Geeklawyer is glad that the ultra right wing extremist British National Party (BNP) leader Nick Griffin was acquitted of charges of using words or behaviour intended to stir up racial hatred. He is of the view that only speech which incites, or is genuinely immediately likely to do so, violence & discrimination should be unlawful. If hating $(todays_unpopular_group) is lawful, and even this government is not proposing to make it illegal to hate Muslims, then inciting hatred should not be an offence either. Inciting violence yes, inciting opinions no. Criminalising incitement because it makes it easier to prevent violence is not the answer since it has knock on effects on free speech.
Griffiths described Islam as a “wicked, vicious faith” and said Muslims were turning Britain into a “multi-racial hell hole”. Co-defendant Mr Collett in turn said: “Let’s show these ethnics the door in 2004.” Frankly some of the more bigoted and intolerant native born Muslim extremists deserve a little hatred contempt & discrimination. Those who, for example, target gays free speech democracy, who promoting execution and mutilation as punishment; and who most repellently and sickeningly of all criticise the consumption of alcohol, deserve a little hatred. Other aspects of Muslim culture opinion deserve support and many Muslims are reasonable fair and balanced people who don’t deserve the vilification and harassment inflicted on them by the BNP and also the government and police.
Geeklawyer marches alongside those with the wisdom to accept his view that the best cure for bad ideas are stronger competing ideas.
Gordon Brown is displaying worrying symptoms of cretinocity caught, one imagines, from sitting in the Cabinet room with Tony Bliar for too long. He thinks that unreasonable juries acquitting those he dislikes have erred and that the law should then be ‘adjusted’ to require juries to deliver the results he wishes. In one sense this is the purview of politicians - to set policy, but when juries deliver clear and frequent verdicts politicians should count to 10 before reaching for a gimmick.
This government seems to see the curtailing of free speech that offends Muslims as recompense for an illegal war. And thereby to shore up their collapsing vote in those communities. In other words a naked cynical political calculation of their own interest: plus ca change.
(Geeklawyer realises at the last moment that this is a duplicate topic posting since Ruthie also comments on it - mortifyingly he also realises that they largely agree.)

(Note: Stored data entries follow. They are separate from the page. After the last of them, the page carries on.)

-- ==== Sys2Proof/Machine/Step.lean ====
section
/-! DEFINITION. The step: the command at the front of the queue is carried out with the rest of the queue; an
empty queue idles. -/
namespace Sys2Proof.Machine

/-- One step. -/
def step (s : State) : Host.Outcome State Fault Refusal :=
  match s.pending with
  | [] => .next s
  | c :: rest => exec c { s with pending := rest }

/-- The state with the command a table word spells put at the front of its queue, or the state itself where the
word spells none. -/
def State.withFetchWord (s : State) (nbits w : Nat) : State :=
  match decodeTableWord nbits w with
  | some c => { s with pending := c :: s.pending }
  | none => s

end Sys2Proof.Machine
end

[…] Interesting article by Geeklawyer - worth a read. […]
Could the BNP, or indeed any other group King Tony tries to persecute, not get round any restrictions by simply locating their servers in the US and then directing people to such a website? Surely not even His Arrogance could block access to all overseas servers of which he disapproves.
If this soluton is needed, t’would be more than ironic that, yet again, The Constitution were needed to protect the political freedom of British subjects from the excesses of their own (British) Government.